DESCRIPTION OF THE TASK -
What is the number of lines in the entries that contain the word "clamp"? Answer with that figure alone.

DATA TO PROCESS -
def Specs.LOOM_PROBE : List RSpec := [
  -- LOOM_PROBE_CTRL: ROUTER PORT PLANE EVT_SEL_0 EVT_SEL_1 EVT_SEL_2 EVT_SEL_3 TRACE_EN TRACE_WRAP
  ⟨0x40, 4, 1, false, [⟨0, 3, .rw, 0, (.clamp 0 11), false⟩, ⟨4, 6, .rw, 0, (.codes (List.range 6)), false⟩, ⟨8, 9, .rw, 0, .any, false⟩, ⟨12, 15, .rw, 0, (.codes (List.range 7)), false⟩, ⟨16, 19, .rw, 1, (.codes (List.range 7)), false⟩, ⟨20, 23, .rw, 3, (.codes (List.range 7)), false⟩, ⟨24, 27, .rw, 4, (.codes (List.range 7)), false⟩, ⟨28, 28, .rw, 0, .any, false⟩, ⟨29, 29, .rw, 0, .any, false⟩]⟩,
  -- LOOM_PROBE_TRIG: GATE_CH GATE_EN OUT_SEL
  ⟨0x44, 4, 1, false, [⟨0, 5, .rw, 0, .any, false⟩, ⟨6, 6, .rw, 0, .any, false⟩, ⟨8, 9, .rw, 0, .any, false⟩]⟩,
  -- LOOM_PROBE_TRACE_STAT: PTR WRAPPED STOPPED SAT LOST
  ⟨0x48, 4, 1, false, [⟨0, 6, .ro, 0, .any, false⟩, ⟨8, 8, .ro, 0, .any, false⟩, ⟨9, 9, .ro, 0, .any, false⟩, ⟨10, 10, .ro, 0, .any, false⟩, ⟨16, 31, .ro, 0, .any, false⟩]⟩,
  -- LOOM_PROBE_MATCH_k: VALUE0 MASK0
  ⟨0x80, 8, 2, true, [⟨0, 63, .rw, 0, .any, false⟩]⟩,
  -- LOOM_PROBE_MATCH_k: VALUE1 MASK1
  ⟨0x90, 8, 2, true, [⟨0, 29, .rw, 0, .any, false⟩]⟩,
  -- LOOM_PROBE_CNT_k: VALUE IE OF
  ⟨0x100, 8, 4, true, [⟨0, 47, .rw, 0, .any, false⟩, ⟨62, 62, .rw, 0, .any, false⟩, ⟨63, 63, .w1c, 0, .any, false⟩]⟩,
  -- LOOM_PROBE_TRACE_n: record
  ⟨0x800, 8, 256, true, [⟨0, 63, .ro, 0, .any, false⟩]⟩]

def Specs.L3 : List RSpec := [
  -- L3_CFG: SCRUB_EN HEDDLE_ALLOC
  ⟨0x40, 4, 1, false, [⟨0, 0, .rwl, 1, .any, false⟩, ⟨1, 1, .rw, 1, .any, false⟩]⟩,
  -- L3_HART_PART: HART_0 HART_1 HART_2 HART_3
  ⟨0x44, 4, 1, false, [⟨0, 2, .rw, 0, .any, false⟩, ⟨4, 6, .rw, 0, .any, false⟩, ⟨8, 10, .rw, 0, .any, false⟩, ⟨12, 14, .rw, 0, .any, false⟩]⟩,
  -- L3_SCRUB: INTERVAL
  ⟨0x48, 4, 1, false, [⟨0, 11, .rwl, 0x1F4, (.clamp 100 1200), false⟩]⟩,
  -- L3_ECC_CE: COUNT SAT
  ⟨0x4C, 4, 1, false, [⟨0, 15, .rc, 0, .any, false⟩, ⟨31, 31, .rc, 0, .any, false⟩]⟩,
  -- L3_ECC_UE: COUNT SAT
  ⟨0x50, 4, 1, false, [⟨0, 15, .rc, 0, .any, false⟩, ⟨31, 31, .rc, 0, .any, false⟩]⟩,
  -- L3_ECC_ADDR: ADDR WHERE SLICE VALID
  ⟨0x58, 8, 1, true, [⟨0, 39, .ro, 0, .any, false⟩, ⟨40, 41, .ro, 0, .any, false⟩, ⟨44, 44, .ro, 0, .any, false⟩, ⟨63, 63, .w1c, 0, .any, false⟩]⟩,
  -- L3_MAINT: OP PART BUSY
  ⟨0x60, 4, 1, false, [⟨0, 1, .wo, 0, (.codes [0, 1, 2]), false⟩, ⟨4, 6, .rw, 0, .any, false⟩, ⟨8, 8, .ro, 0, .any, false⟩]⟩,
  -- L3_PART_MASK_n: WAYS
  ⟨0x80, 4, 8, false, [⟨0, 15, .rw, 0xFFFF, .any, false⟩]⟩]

RESPONSE FOR THIS EXERCISE -
2